[Start of section]

/-- spec/07, the REDUX and SCAN example: lanes 0 to 3 hold 1.0, 2^24, 1.0, -2^24. -/
def treeLanes : State :=
  modCtx here fun c => setGReg { c with active := 0xF } 1
    { val := lanesOf fun l => ([0x3F800000, 0x4B800000, 0x3F800000, 0xCB800000] : List W32).getD l 0, live := 0xF, resident := true }

theorem test_redux_tree : (List.range 4).map (gAfter (exec (.redux { a3 with ty := .f32, d := 2, a := 1 }) treeLanes) 2) =
    [some 0x3F800000, some 0x3F800000, some 0x3F800000, some 0x3F800000] := by decide +kernel

theorem test_scan_tree : (List.range 4).map (gAfter (exec (.scan { a3 with ty := .f32, d := 3, a := 1 }) treeLanes) 3) =
    [some 0x3F800000, some 0x4B800000, some 0x4B800000, some 0x3F800000] := by decide +kernel

/-- spec/07, the QNT examples: 10.3 over 0.5 is code 21, -300 over 1.0 is code -127. -/
theorem test_qnt : ∀ x ∈ [((0x4124CCCD : W32), (0x3F000000 : W32), (21 : Int)), (0xC3960000, 0x3F800000, -127)],
    (gAfter (exec (.qnt { a3 with ty := .f32, d := 4, a := 2, b := 3 }) (withG 2 x.1 (withG 3 x.2.1 here))) 4 0).map (sext 32) = some x.2.2 := by decide +kernel

end Sys2Proof.Tests
end

section
/-! O51, the numbers of the engines: timeline counters (spec/01 R16), the combining tree of XRED (spec/20 R323), the checksums of a span
(spec/17 R286, R287) and the drain of exact dot products (spec/17 R281 to R284). -/

namespace Sys2Proof.EngineNumbers

open Sys2Proof.Machine

/-! ### Timeline counters (spec/01 R16) -/

/-- What a timeline counter keeps of the numbers `p` that have completed: each number up to its value is among them, and of the
numbers above its value its list holds exactly those that are. -/
structure Tracks (p : List Nat) (t : Timeline) : Prop where
  below : ∀ k, 1 ≤ k → k ≤ t.value → k ∈ p
  above : ∀ k, t.value < k → (k ∈ t.done ↔ k ∈ p)

theorem tracks_zero : Tracks [] Timeline.zero where
  below _ h1 h0 := absurd (Nat.le_trans h1 h0) (Nat.not_succ_le_zero 0)
  above _ _ := Iff.rfl

/-- A counter past which the next number has completed moves onto that number. -/
theorem Tracks.next {p : List Nat} {t : Timeline} (h : Tracks p t) (hmem : t.value + 1 ∈ t.done) :
    Tracks p { t with value := t.value + 1, done := t.done.filter (· ≠ t.value + 1) } where
  below k h1 hk := by
    obtain hk | rfl : k ≤ t.value ∨ k = t.value + 1 := Nat.le_succ_iff.mp hk
    · exact h.below k h1 hk
    · exact (h.above _ (Nat.lt_succ_self _)).mp hmem
  above k hk := by
    have hne : k ≠ t.value + 1 := Nat.ne_of_gt hk
    simpa [hne] using h.above k (Nat.lt_of_succ_lt hk)

/-- Settling keeps what a counter tracks, and with fuel for the whole list it stops before a number that has not completed. -/
theorem settleTc_tracks {p : List Nat} (fuel : Nat) (t : Timeline) (h : Tracks p t) (hfuel : t.done.length ≤ fuel) :
    Tracks p (settleTc fuel t) ∧ (settleTc fuel t).value + 1 ∉ p := by
  induction fuel generalizing t with
  | zero =>
    have hnil : t.done = [] := List.length_eq_zero_iff.mp (Nat.le_zero.mp hfuel)
    exact ⟨h, fun hp => by simpa [hnil] using (h.above _ (Nat.lt_succ_self _)).mpr hp⟩
  | succ fuel ih =>
    by_cases hmem : t.value + 1 ∈ t.done
    · have hlt : (t.done.filter (· ≠ t.value + 1)).length < t.done.length :=
        List.length_filter_lt_length_iff_exists.mpr ⟨_, hmem, by simp⟩
      simpa [settleTc, hmem] using ih _ (h.next hmem) (Nat.le_of_lt_succ (Nat.lt_of_lt_of_le hlt hfuel))
    · simpa [settleTc, hmem] using ⟨h, fun hp => hmem ((h.above _ (Nat.lt_succ_self _)).mpr hp)⟩

theorem finishNumber_tracks {p : List Nat} {t : Timeline} (n : Nat) (h : Tracks p t) :
    Tracks (p ++ [n]) (finishNumber n t) ∧ (finishNumber n t).value + 1 ∉ p ++ [n] := by
  refine settleTc_tracks _ _ ⟨fun k h1 hk => List.mem_append_left _ (h.below k h1 hk), fun k hk => ?_⟩ (Nat.le_refl _)
  simp [h.above k hk]

/-- Further completions keep a counter tracking them and before a number that has not completed. -/
theorem foldl_finishNumber_tracks (done : List Nat) {p : List Nat} {t : Timeline} (h : Tracks p t) (hnext : t.value + 1 ∉ p) :
    Tracks (p ++ done) (done.foldl (fun t k => finishNumber k t) t) ∧
      (done.foldl (fun t k => finishNumber k t) t).value + 1 ∉ p ++ done := by
  induction done generalizing p t with
  | nil => rw [List.append_nil]; exact ⟨h, hnext⟩
  | cons n done ih =>
    obtain ⟨htracks, hnext⟩ := finishNumber_tracks n h
    rw [List.append_cons]
    exact ih htracks hnext

/-- The value is at least n once 1 to n are done: otherwise the number after it were among them. -/
theorem timelineOrder : Claims.TimelineOrder := by
  intro n done _ _ t
  obtain ⟨htracks, hnext⟩ := foldl_finishNumber_tracks done tracks_zero List.not_mem_nil
  exact ⟨htracks.below, hnext, fun hall => Nat.le_of_not_lt fun hlt => hnext (hall _ (Nat.succ_pos _) hlt)⟩

/-! ### The combining tree (spec/20 R323) -/

/-- A member's elements with their values modulo 2^32. -/
def reduced (c : List (Nat × Bool)) : List (Nat × Bool) := c.map fun x => (x.1 % 2 ^ 32, x.2)

/-- The element-wise sums of members of `n` elements modulo 2^32, with whether an element of one of them was marked. -/
def total (n : Nat) (cs : List (List (Nat × Bool))) : List (Nat × Bool) :=
  (List.range n).map fun j => ((cs.map fun c => (c.getD j (0, false)).1).sum % 2 ^ 32, cs.any fun c => (c.getD j (0, false)).2)

theorem total_singleton (c : List (Nat × Bool)) : total c.length [c] = reduced c := by
  refine List.ext_getElem (by simp [total, reduced]) fun j _ h2 => ?_
  have hj : j < c.length := by simpa [reduced] using h2
  simp [total, reduced, hj]

/-- Two blocks of members that S32 ADD combines make the sums of the members of both. -/
theorem zipWith_combineTwo_total (n : Nat) (xs ys : List (List (Nat × Bool))) :
    List.zipWith (combineTwo 0 1) (total n xs) (total n ys) = total n (xs ++ ys) := by
  simp [total, List.zipWith_map, List.zipWith_self, combineTwo, reduceVal]

theorem reduced_zipWith_combineTwo (a b : List (Nat × Bool)) :
    reduced (List.zipWith (combineTwo 0 1) a b) = List.zipWith (combineTwo 0 1) (reduced a) (reduced b) := by
  simp [reduced, List.map_zipWith, List.zipWith_map, combineTwo, reduceVal]

/-- Below stride `st`, the place of each multiple of `st` holds the sums of the block of `st` members that begins there. -/
structure Combined (n : Nat) (cs : List (List (Nat × Bool))) (st : Nat) (v : List (List (Nat × Bool))) : Prop where
  length_eq : v.length = cs.length
  block : ∀ i < cs.length, st ∣ i → reduced (v.getD i []) = total n ((cs.drop i).take st)

theorem combined_start {n : Nat} {cs : List (List (Nat × Bool))} (hlen : ∀ c ∈ cs, c.length = n) : Combined n cs 1 cs where
  length_eq := rfl
  block i hi _ := by
    have hblock : (cs.drop i).take 1 = [cs[i]] := by rw [List.drop_eq_getElem_cons hi]; rfl
    rw [hblock, List.getD_eq_getElem?_getD, List.getElem?_eq_getElem hi, Option.getD_some, ← total_singleton,
      hlen _ (List.getElem_mem hi)]

theorem combineLevel_getD (op ty size st i : Nat) (v : List (List (Nat × Bool))) (hi : i < v.length) :
    (combineLevel op ty size st v).getD i [] =
      if i % (2 * st) = 0 ∧ i + st < size then List.zipWith (combineTwo op ty) (v.getD i []) (v.getD (i + st) [])
      else v.getD i [] := by
  simp [combineLevel, hi]

/-- One level of the tree doubles the blocks: a block whose right half lies past the last member is its left half. -/
theorem Combined.level {n : Nat} {cs v : List (List (Nat × Bool))} {st : Nat} (h : Combined n cs st v) :
    Combined n cs (2 * st) (combineLevel 0 1 cs.length st v) where
  length_eq := by simp [combineLevel, h.length_eq]
  block i hi hdvd := by
    have hleft : st ∣ i := Nat.dvd_trans (Nat.dvd_mul_left st 2) hdvd
    have hhalves : (cs.drop i).take (2 * st) = (cs.drop i).take st ++ (cs.drop (i + st)).take st := by
      rw [Nat.two_mul, List.take_add, List.drop_drop]
    rw [combineLevel_getD _ _ _ _ _ _ (h.length_eq ▸ hi), hhalves]
    by_cases hright : i + st < cs.length
    · rw [if_pos ⟨Nat.mod_eq_zero_of_dvd hdvd, hright⟩, reduced_zipWith_combineTwo, h.block i hi hleft,
        h.block _ hright (Nat.dvd_add hleft (Nat.dvd_refl st)), zipWith_combineTwo_total]
    · rw [if_neg fun hc => hright hc.2, h.block i hi hleft, List.drop_eq_nil_of_le (Nat.le_of_not_lt hright)]
      simp

/-- A block as long as the group holds the sums of all members. -/
theorem Combined.whole {n : Nat} {cs v : List (List (Nat × Bool))} {st : Nat} (h : Combined n cs st v) (hne : 0 < cs.length)
    (hst : cs.length ≤ st) : reduced (v.headD []) = total n cs := by
  have hhead : v.headD [] = v.getD 0 [] := by rw [List.headD_eq_head?_getD, List.head?_eq_getElem?, List.getD_eq_getElem?_getD]
  rw [hhead, h.block 0 hne (Nat.dvd_zero _), List.drop_zero, List.take_of_length_le hst]
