-- ==== Sys2Proof/Machine/Alu8.lean ====
section
/-! DEFINITION. The 8-bit arithmetic and logic (R170 to R186): the shared operations, then one meaning per instruction. -/

namespace Sys2Proof.Machine

/-- The four flags of an ALU result. -/
def State.putResultFlags (s : State) (r : AluResult) : State := s.putFlags (some r.z) (some r.n) (some r.h) (some r.c)

/-- The result of an ALU operation written to A, but for CP, which writes only the flags (R171 to R178). -/
def State.putAlu (s : State) (op : AluOp) (r : AluResult) : State :=
  (if aluWritesA op then s.setReg .a r.value else s).putResultFlags r

/-- The 8-bit ALU group: the source is read once, before A is written (R170 to R178). -/
def runAlu (op : AluOp) (src : AluSrc) (s : State) : Result :=
  runFixed (srcLength src) (srcCost src) (fun s => (s.afterSrc src).putAlu op (alu op s.regs.a (s.srcValue src) s.carry)) s

/-- `INC r` and `INC (HL)`; C unchanged (R179, R180). -/
def runInc (t : Target) (s : State) : Result :=
  runFixed 1 (targetCost t 1 3)
    (fun s =>
      ((s.afterTarget t).putTarget t (s.targetValue t + 1)).putFlags (some (s.targetValue t + 1 == 0)) (some false)
        (some (incHalf (s.targetValue t))) none)
    s

/-- `DEC r` and `DEC (HL)`; C unchanged (R181, R182). -/
def runDec (t : Target) (s : State) : Result :=
  runFixed 1 (targetCost t 1 3)
    (fun s =>
      ((s.afterTarget t).putTarget t (s.targetValue t - 1)).putFlags (some (s.targetValue t - 1 == 0)) (some true)
        (some (decHalf (s.targetValue t))) none)
    s

/-- The effect of DAA; N unchanged (R183). -/
def State.decimalAdjust (s : State) : State :=
  let value := daaValue s.regs.a s.regs.flagN s.regs.flagH s.regs.flagC
  (s.setReg .a value).putFlags (some (value == 0)) none (some false)
    (some (daaCarry s.regs.a s.regs.flagN s.regs.flagC))

/-- `INC B`, 04, R179. -/
def execIncB (s : State) : Result := runInc (.reg .b) s

/-- `DEC B`, 05, R181. -/
def execDecB (s : State) : Result := runDec (.reg .b) s

/-- `INC C`, 0C, R179. -/
def execIncC (s : State) : Result := runInc (.reg .c) s

/-- `DEC C`, 0D, R181. -/
def execDecC (s : State) : Result := runDec (.reg .c) s

/-- `INC D`, 14, R179. -/
def execIncD (s : State) : Result := runInc (.reg .d) s

/-- `DEC D`, 15, R181. -/
def execDecD (s : State) : Result := runDec (.reg .d) s

/-- `INC E`, 1C, R179. -/
def execIncE (s : State) : Result := runInc (.reg .e) s

/-- `DEC E`, 1D, R181. -/
def execDecE (s : State) : Result := runDec (.reg .e) s

/-- `INC H`, 24, R179. -/
def execIncH (s : State) : Result := runInc (.reg .h) s

/-- `DEC H`, 25, R181. -/
def execDecH (s : State) : Result := runDec (.reg .h) s

/-- `DAA`, 27, R183. -/
def execDaa (s : State) : Result := runFixed 1 1 State.decimalAdjust s

/-- `INC L`, 2C, R179. -/
def execIncL (s : State) : Result := runInc (.reg .l) s

/-- `DEC L`, 2D, R181. -/
def execDecL (s : State) : Result := runDec (.reg .l) s

/-- `CPL`, 2F, R184. -/
def execCpl (s : State) : Result :=
  runFixed 1 1 (fun s => (s.setReg .a (s.regs.a ^^^ 0xFF)).putFlags none (some true) (some true) none) s

/-- `INC (HL)`, 34, R180. -/
def execIncIndHl (s : State) : Result := runInc .atHl s

/-- `DEC (HL)`, 35, R182. -/
def execDecIndHl (s : State) : Result := runDec .atHl s

/-- `SCF`, 37, R185. -/
def execScf (s : State) : Result := runFixed 1 1 (fun s => s.putFlags none (some false) (some false) (some true)) s

/-- `INC A`, 3C, R179. -/
def execIncA (s : State) : Result := runInc (.reg .a) s

/-- `DEC A`, 3D, R181. -/
def execDecA (s : State) : Result := runDec (.reg .a) s

/-- `CCF`, 3F, R186. -/
def execCcf (s : State) : Result :=
  runFixed 1 1 (fun s => s.putFlags none (some false) (some false) (some !s.regs.flagC)) s

/-- `ADD A,B`, 80, R171. -/
def execAddAB (s : State) : Result := runAlu .add (.reg .b) s

/-- `ADD A,C`, 81, R171. -/
def execAddAC (s : State) : Result := runAlu .add (.reg .c) s

/-- `ADD A,D`, 82, R171. -/
def execAddAD (s : State) : Result := runAlu .add (.reg .d) s

/-- `ADD A,E`, 83, R171. -/
def execAddAE (s : State) : Result := runAlu .add (.reg .e) s

/-- `ADD A,H`, 84, R171. -/
def execAddAH (s : State) : Result := runAlu .add (.reg .h) s

/-- `ADD A,L`, 85, R171. -/
def execAddAL (s : State) : Result := runAlu .add (.reg .l) s

/-- `ADD A,(HL)`, 86, R171. -/
def execAddAIndHl (s : State) : Result := runAlu .add .atHl s

/-- `ADD A,A`, 87, R171. -/
def execAddAA (s : State) : Result := runAlu .add (.reg .a) s

/-- `ADC A,B`, 88, R172. -/
def execAdcAB (s : State) : Result := runAlu .adc (.reg .b) s

/-- `ADC A,C`, 89, R172. -/
def execAdcAC (s : State) : Result := runAlu .adc (.reg .c) s

/-- `ADC A,D`, 8A, R172. -/
def execAdcAD (s : State) : Result := runAlu .adc (.reg .d) s

/-- `ADC A,E`, 8B, R172. -/
def execAdcAE (s : State) : Result := runAlu .adc (.reg .e) s

/-- `ADC A,H`, 8C, R172. -/
def execAdcAH (s : State) : Result := runAlu .adc (.reg .h) s

/-- `ADC A,L`, 8D, R172. -/
def execAdcAL (s : State) : Result := runAlu .adc (.reg .l) s

/-- `ADC A,(HL)`, 8E, R172. -/
def execAdcAIndHl (s : State) : Result := runAlu .adc .atHl s

/-- `ADC A,A`, 8F, R172. -/
def execAdcAA (s : State) : Result := runAlu .adc (.reg .a) s

/-- `SUB B`, 90, R173. -/
def execSubB (s : State) : Result := runAlu .sub (.reg .b) s

/-- `SUB C`, 91, R173. -/
def execSubC (s : State) : Result := runAlu .sub (.reg .c) s

/-- `SUB D`, 92, R173. -/
def execSubD (s : State) : Result := runAlu .sub (.reg .d) s

/-- `SUB E`, 93, R173. -/
def execSubE (s : State) : Result := runAlu .sub (.reg .e) s

/-- `SUB H`, 94, R173. -/
def execSubH (s : State) : Result := runAlu .sub (.reg .h) s

/-- `SUB L`, 95, R173. -/
def execSubL (s : State) : Result := runAlu .sub (.reg .l) s

/-- `SUB (HL)`, 96, R173. -/
def execSubIndHl (s : State) : Result := runAlu .sub .atHl s

/-- `SUB A`, 97, R173. -/
def execSubA (s : State) : Result := runAlu .sub (.reg .a) s

/-- `SBC A,B`, 98, R174. -/
def execSbcAB (s : State) : Result := runAlu .sbc (.reg .b) s

/-- `SBC A,C`, 99, R174. -/
def execSbcAC (s : State) : Result := runAlu .sbc (.reg .c) s

/-- `SBC A,D`, 9A, R174. -/
def execSbcAD (s : State) : Result := runAlu .sbc (.reg .d) s

/-- `SBC A,E`, 9B, R174. -/
def execSbcAE (s : State) : Result := runAlu .sbc (.reg .e) s

/-- `SBC A,H`, 9C, R174. -/
def execSbcAH (s : State) : Result := runAlu .sbc (.reg .h) s

/-- `SBC A,L`, 9D, R174. -/
def execSbcAL (s : State) : Result := runAlu .sbc (.reg .l) s

/-- `SBC A,(HL)`, 9E, R174. -/
def execSbcAIndHl (s : State) : Result := runAlu .sbc .atHl s

/-- `SBC A,A`, 9F, R174. -/
def execSbcAA (s : State) : Result := runAlu .sbc (.reg .a) s

/-- `AND B`, A0, R175. -/
def execAndB (s : State) : Result := runAlu .and (.reg .b) s

/-- `AND C`, A1, R175. -/
def execAndC (s : State) : Result := runAlu .and (.reg .c) s

/-- `AND D`, A2, R175. -/
def execAndD (s : State) : Result := runAlu .and (.reg .d) s

/-- `AND E`, A3, R175. -/
def execAndE (s : State) : Result := runAlu .and (.reg .e) s

/-- `AND H`, A4, R175. -/
def execAndH (s : State) : Result := runAlu .and (.reg .h) s

/-- `AND L`, A5, R175. -/
def execAndL (s : State) : Result := runAlu .and (.reg .l) s

/-- `AND (HL)`, A6, R175. -/
def execAndIndHl (s : State) : Result := runAlu .and .atHl s

/-- `AND A`, A7, R175. -/
def execAndA (s : State) : Result := runAlu .and (.reg .a) s

/-- `XOR B`, A8, R176. -/
def execXorB (s : State) : Result := runAlu .xor (.reg .b) s

/-- `XOR C`, A9, R176. -/
def execXorC (s : State) : Result := runAlu .xor (.reg .c) s

/-- `XOR D`, AA, R176. -/
def execXorD (s : State) : Result := runAlu .xor (.reg .d) s

/-- `XOR E`, AB, R176. -/
def execXorE (s : State) : Result := runAlu .xor (.reg .e) s

/-- `XOR H`, AC, R176. -/
def execXorH (s : State) : Result := runAlu .xor (.reg .h) s

/-- `XOR L`, AD, R176. -/
def execXorL (s : State) : Result := runAlu .xor (.reg .l) s

/-- `XOR (HL)`, AE, R176. -/
def execXorIndHl (s : State) : Result := runAlu .xor .atHl s

/-- `XOR A`, AF, R176. -/
def execXorA (s : State) : Result := runAlu .xor (.reg .a) s

/-- `OR B`, B0, R177. -/
def execOrB (s : State) : Result := runAlu .or (.reg .b) s

/-- `OR C`, B1, R177. -/
def execOrC (s : State) : Result := runAlu .or (.reg .c) s

/-- `OR D`, B2, R177. -/
def execOrD (s : State) : Result := runAlu .or (.reg .d) s

/-- `OR E`, B3, R177. -/
def execOrE (s : State) : Result := runAlu .or (.reg .e) s

/-- `OR H`, B4, R177. -/
def execOrH (s : State) : Result := runAlu .or (.reg .h) s

/-- `OR L`, B5, R177. -/
def execOrL (s : State) : Result := runAlu .or (.reg .l) s

/-- `OR (HL)`, B6, R177. -/
def execOrIndHl (s : State) : Result := runAlu .or .atHl s

/-- `OR A`, B7, R177. -/
def execOrA (s : State) : Result := runAlu .or (.reg .a) s

/-- `CP B`, B8, R178. -/
def execCpB (s : State) : Result := runAlu .cp (.reg .b) s

/-- `CP C`, B9, R178. -/
def execCpC (s : State) : Result := runAlu .cp (.reg .c) s

/-- `CP D`, BA, R178. -/
def execCpD (s : State) : Result := runAlu .cp (.reg .d) s

/-- `CP E`, BB, R178. -/
def execCpE (s : State) : Result := runAlu .cp (.reg .e) s

/-- `CP H`, BC, R178. -/
def execCpH (s : State) : Result := runAlu .cp (.reg .h) s

/-- `CP L`, BD, R178. -/
def execCpL (s : State) : Result := runAlu .cp (.reg .l) s

/-- `CP (HL)`, BE, R178. -/
def execCpIndHl (s : State) : Result := runAlu .cp .atHl s

/-- `CP A`, BF, R178. -/
def execCpA (s : State) : Result := runAlu .cp (.reg .a) s

/-- `ADD A,n8`, C6, R171. -/
def execAddAN8 (n8 : Byte) (s : State) : Result := runAlu .add (.imm n8) s

/-- `ADC A,n8`, CE, R172. -/
def execAdcAN8 (n8 : Byte) (s : State) : Result := runAlu .adc (.imm n8) s

/-- `SUB n8`, D6, R173. -/
def execSubN8 (n8 : Byte) (s : State) : Result := runAlu .sub (.imm n8) s

/-- `SBC A,n8`, DE, R174. -/
def execSbcAN8 (n8 : Byte) (s : State) : Result := runAlu .sbc (.imm n8) s

/-- `AND n8`, E6, R175. -/
def execAndN8 (n8 : Byte) (s : State) : Result := runAlu .and (.imm n8) s

/-- `XOR n8`, EE, R176. -/
def execXorN8 (n8 : Byte) (s : State) : Result := runAlu .xor (.imm n8) s

/-- `OR n8`, F6, R177. -/
def execOrN8 (n8 : Byte) (s : State) : Result := runAlu .or (.imm n8) s

/-- `CP n8`, FE, R178. -/
def execCpN8 (n8 : Byte) (s : State) : Result := runAlu .cp (.imm n8) s

end Sys2Proof.Machine
end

[End of section]

== YOUR OBJECTIVE ==
Starting at the first line of the data above, please restate word for word every line up to and including the one that holds "(hmem : t.value", and add nothing else.

== FINISHED TASK ==
/-- spec/07, the REDUX and SCAN example: lanes 0 to 3 hold 1.0, 2^24, 1.0, -2^24. -/
def treeLanes : State :=
  modCtx here fun c => setGReg { c with active := 0xF } 1
    { val := lanesOf fun l => ([0x3F800000, 0x4B800000, 0x3F800000, 0xCB800000] : List W32).getD l 0, live := 0xF, resident := true }

theorem test_redux_tree : (List.range 4).map (gAfter (exec (.redux { a3 with ty := .f32, d := 2, a := 1 }) treeLanes) 2) =
    [some 0x3F800000, some 0x3F800000, some 0x3F800000, some 0x3F800000] := by decide +kernel

theorem test_scan_tree : (List.range 4).map (gAfter (exec (.scan { a3 with ty := .f32, d := 3, a := 1 }) treeLanes) 3) =
    [some 0x3F800000, some 0x4B800000, some 0x4B800000, some 0x3F800000] := by decide +kernel

/-- spec/07, the QNT examples: 10.3 over 0.5 is code 21, -300 over 1.0 is code -127. -/
theorem test_qnt : ∀ x ∈ [((0x4124CCCD : W32), (0x3F000000 : W32), (21 : Int)), (0xC3960000, 0x3F800000, -127)],
    (gAfter (exec (.qnt { a3 with ty := .f32, d := 4, a := 2, b := 3 }) (withG 2 x.1 (withG 3 x.2.1 here))) 4 0).map (sext 32) = some x.2.2 := by decide +kernel

end Sys2Proof.Tests
end

section
/-! O51, the numbers of the engines: timeline counters (spec/01 R16), the combining tree of XRED (spec/20 R323), the checksums of a span
(spec/17 R286, R287) and the drain of exact dot products (spec/17 R281 to R284). -/

namespace Sys2Proof.EngineNumbers

open Sys2Proof.Machine

/-! ### Timeline counters (spec/01 R16) -/

/-- What a timeline counter keeps of the numbers `p` that have completed: each number up to its value is among them, and of the
numbers above its value its list holds exactly those that are. -/
structure Tracks (p : List Nat) (t : Timeline) : Prop where
  below : ∀ k, 1 ≤ k → k ≤ t.value → k ∈ p
  above : ∀ k, t.value < k → (k ∈ t.done ↔ k ∈ p)

theorem tracks_zero : Tracks [] Timeline.zero where
  below _ h1 h0 := absurd (Nat.le_trans h1 h0) (Nat.not_succ_le_zero 0)
  above _ _ := Iff.rfl

/-- A counter past which the next number has completed moves onto that number. -/
theorem Tracks.next {p : List Nat} {t : Timeline} (h : Tracks p t) (hmem : t.value + 1 ∈ t.done) :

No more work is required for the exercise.